- Opening Delimiter -

/-- All a decode call can do on a stream the spec admits. -/
theorem decodeCall_ends (b : Bool) (s : State) (hl : s.input.length < 2^64) :
   (∃ t, decodeCall b s = .next t ∧ CallEnd b s t) ∨
   (b = false ∧ (∃ c, s.params.maxMipLevels = some c ∧ c < declaredLevels s) ∧
      decodeCall b s = .refused .levelTableBound) ∨
   (b = false ∧ (∃ f c, streamFormat s.params s.input = some f ∧ s.params.storeBytes = some c ∧
        c < levelBytes s.params s.input f (declaredLevels s)) ∧ decodeCall b s = .refused .storeBound) := by
  rw [decodeCall_cases b s hl]
  by_cases hm : s.input.take 4 ≠ [0x44, 0x44, 0x53, 0x20]
  · rw [if_pos hm]; exact .inl ⟨_, rfl, .magic hm⟩
  rw [if_neg hm]; rw [not_not] at hm
  by_cases h1 : s.input.length < 128 ∨ streamWord s.input 0 ≠ 124
  · rw [if_pos h1]; exact .inl ⟨_, rfl, .header hm h1⟩
  rw [if_neg h1]
  have h128 : 128 ≤ s.input.length := by by_contra h; exact h1 (.inl (by omega))
  have h0 : streamWord s.input 0 = 124 := by by_contra h; exact h1 (.inr h)
  by_cases h2 : streamWord s.input 20 = 0x30315844
  · rw [if_pos h2]; exact .inl ⟨_, rfl, .ext hm h128 h0 h2⟩
  rw [if_neg h2]
  by_cases h3 : ¬ streamFlagsPresent s.params s.input
  · rw [if_pos h3]; exact .inl ⟨_, rfl, .flags hm h128 h0 h2 h3⟩
  rw [if_neg h3]; rw [not_not] at h3
  cases b with
  | true => exact .inl ⟨_, rfl, .probed rfl hm h128 h0 h2 h3⟩
  | false =>
    rw [if_neg (by decide)]
    cases h4 : streamFormat s.params s.input with
    | none => exact .inl ⟨_, rfl, .format rfl hm h128 h0 h2 h3 h4⟩
    | some f =>
      simp only
      rw [afterClassify_eq_building f s h128]
      rcases runPhases_building f s hl (declaredLevels s) 0 128 [] (by omega) h128 rfl rfl rfl with
        ⟨t, h5, h6⟩ | ⟨h5, h6⟩ | ⟨⟨c, h5, h7⟩, h6⟩
      · exact .inl ⟨t, h5, .levels f t rfl hm h128 h0 h2 h3 h4 h6⟩
      · exact .inr (.inl ⟨by trivial, h5, h6⟩)
      · exact .inr (.inr ⟨by trivial, ⟨f, c, by trivial, h5, h7⟩, h6⟩)

/-- PARSE and PROBE are the decode call. -/
theorem exec_decodeCall (c : Instr) (s : State) (h : isDecodeCall c = true) : exec c s = decodeCall (decide (c =
    .probe)) s := by
  cases c <;> first | rfl | (simp [isDecodeCall] at h)

/-- The same, from the outcome. -/
theorem exec_decodeCall_next (c : Instr) (s t : State) (h : isDecodeCall c = true) (he : exec c s = .next t) :
   s.input.length < 2^64 ∧ CallEnd (decide (c = .probe)) s t := by
  rw [exec_decodeCall c s h] at he
  by_cases hl : s.input.length < 2^64
  · refine ⟨hl, ?_⟩
    rcases decodeCall_ends (decide (c = .probe)) s hl with ⟨t', h1, h2⟩ | ⟨-, -, h1⟩ | ⟨-, -, h1⟩
    · rw [h1] at he; cases he; exact h2
    · rw [h1] at he; cases he
    · rw [h1] at he; cases he
  · unfold decodeCall at he; rw [if_neg hl] at he; cases he

end Sys2Proof.Machine
end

- Closing Delimiter -

### BRIEF
Everything from the line with "he; exact h2" to the end of the listing above is to be set down exactly, both ends included.

### TASK SOLUTION
    · rw [h1] at he; cases he; exact h2
    · rw [h1] at he; cases he
    · rw [h1] at he; cases he
  · unfold decodeCall at he; rw [if_neg hl] at he; cases he

end Sys2Proof.Machine
end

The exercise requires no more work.